Date: Tue, 21 Sep 2010 07:18:44
Message-Id: 4C985C30.4010407@gmail.com
In Reply to: [gentoo-user] Re: Fire the fox. by Lie Ryan
1 Lie Ryan wrote:
2 > On 09/19/10 19:04, Dale wrote:
3 >
4 >> Yep. I use Seamonkey which is browser and email all in one. It doesn't
5 >> use much when I first start it up. The amount it accumulates as time
6 >> goes on depends on the websites I go to. If I go to sites that have a
7 >> lot of flash, pictures and gifs, then it starts to using a lot more
8 >> memory. If I go to say the gentoo forums which is mostly text, it
9 >> doesn't change much.
10 >>
11 > When I'm doing emerge or other things, I usually switches to Epiphany,
12 > dillo, or links; depending on how unbearable things becomes.
13 >
14
15 If you set the "nice" value in make.conf then it shouldn't affect
16 anything else you are doing. I set mine to this:
17
18 PORTAGE_NICENESS=5
19 PORTAGE_IONICE_COMMAND="ionice -c 3 -p \${PID}"
20
21 That works very well. Note, I think you have to have something compiled
22 in the kernel for the IONICE part to work.
23
24 >
25 >> Just like the example Alan gave, it's not the program itself that is
26 >> using the memory, it's what you are doing with it that uses memory. I
27 >> have found that the weather radar site and youtube are the biggest
28 >> memory hogs.
29 >>
30 > I'm opening mostly standard HTML pages (gmail, static pages, etc) and
31 > the memory usage is still quite bad.
32 >
33
34 Do they have ads? Those ads can be any number of things. Even if they
35 are just gifs, they still add up. Keep in mind, most browsers cache
36 things until they are closed. If you close your program and the memory
37 returns to normal when open it again, then that could be the reason.

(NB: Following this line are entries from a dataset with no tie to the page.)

theorem execHeadConnFault_within {m : Nat} {s0 s : State} {t : Fin 256} (hm : Sub 0x4000000020182003800008800000000000000000139d809 m)
    (h : Within m s0 s) : WithinO m s0 (execHeadConnFault t s) := by
  unfold execHeadConnFault
  repeat' (first
    | with_reducible assumption
    | (extract_lets +onlyGivenNames x; first | (refine Within.cut (m := m) (s := s0) x ?_ (fun h => ?_); subst x; rotate_left; clear_value x; rotate_right) | clear_value x | subst x)
    | with_reducible refine WithinO.next ?_
    | with_reducible refine setFlag_within (by with_reducible with_unfolding_all exact hm.reach (.inl (by simp only [SLC_CMWIN_CM_EN_row, TAP_STATUS_CM_OUT_row, TAP_EVENTS_CM_FAULT_row, HEAD_STATUS_CM_OUT_row, HEAD_EVENTS_CONN_FAULT_row, HEAD_CONN_VALID_row, HEAD_CONN_TAP_row, HEAD_CTL_CONN_ACT_row]; rfl))) ?_
    | with_reducible refine fsets_nil ?_
    | with_reducible refine fsets_cons ?_
    | with_reducible refine fset_within (by with_reducible with_unfolding_all exact hm.reach (.inl (by simp only [SLC_CMWIN_CM_EN_row, TAP_STATUS_CM_OUT_row, TAP_EVENTS_CM_FAULT_row, HEAD_STATUS_CM_OUT_row, HEAD_EVENTS_CONN_FAULT_row, HEAD_CONN_VALID_row, HEAD_CONN_TAP_row, HEAD_CTL_CONN_ACT_row]; rfl))) ?_
    | with_reducible refine whenS_within (fun _ _ => ?_) ?_
    | with_reducible refine setTap_within (hm.up (by with_unfolding_all rfl)) ?_
    | with_reducible refine startFail_within (hm.up (by with_unfolding_all rfl)) ?_
    | with_reducible refine headToOffline_within (hm.up (by with_unfolding_all rfl)) ?_
    | with_reducible refine raise_within (hm.up (by with_unfolding_all rfl)) ?_
    | with_reducible refine setHead_within (hm.up (by with_unfolding_all rfl)) ?_
    | with_reducible refine beginStop_within (hm.up (by with_unfolding_all rfl)) ?_
    | split)

theorem execHeadTrigstatRead_within {m : Nat} {s0 s : State} {h_ : Fin 16} (hm : Sub 0x4000000000000000000000000000001041 m)
    (h : Within m s0 s) : WithinO m s0 (execHeadTrigstatRead h_ s) := by
  unfold execHeadTrigstatRead
  repeat' (first
    | with_reducible assumption
    | (extract_lets +onlyGivenNames x; first | (refine Within.cut (m := m) (s := s0) x ?_ (fun h => ?_); subst x; rotate_left; clear_value x; rotate_right) | clear_value x | subst x)
    | with_reducible refine WithinO.next ?_
    | with_reducible refine rcRead_within (hm.up (by with_unfolding_all rfl)) (by with_reducible with_unfolding_all exact hm.reach (.inl (by simp only [HEAD_TRIGSTAT_row]; rfl))) ?_)

end Sys2Proof.Machine
end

38 Also, Linux doesn't manage memory the same way windoze does. The OS
39 itself caches as much as it can.
40
41 >
42 >> This is my Seamonkey with email also open and I have only visited a
43 >> couple forums sites:
44 >>
45 >> 7493 dale 20 0 253m 133m 28m S 0.7 6.6 1:59.65 seamonkey-bin
46 >>
47 > Incidentally, I've found that browsing using Thunderbrowse extension in
48 > Thunderbird is much more memory friendly than using Firefox itself
49 > (Thunderbird still uses around 15-20% memory, compared to 20-30% that
50 > Firefox uses). If only Thunderbrowse's interface is not so buggy...
51 >
52 >
53
54 I use Seamonkey for my email so I don't even have Thunderbird installed
55 here.
56
57 Dale
58
59 :-) :-)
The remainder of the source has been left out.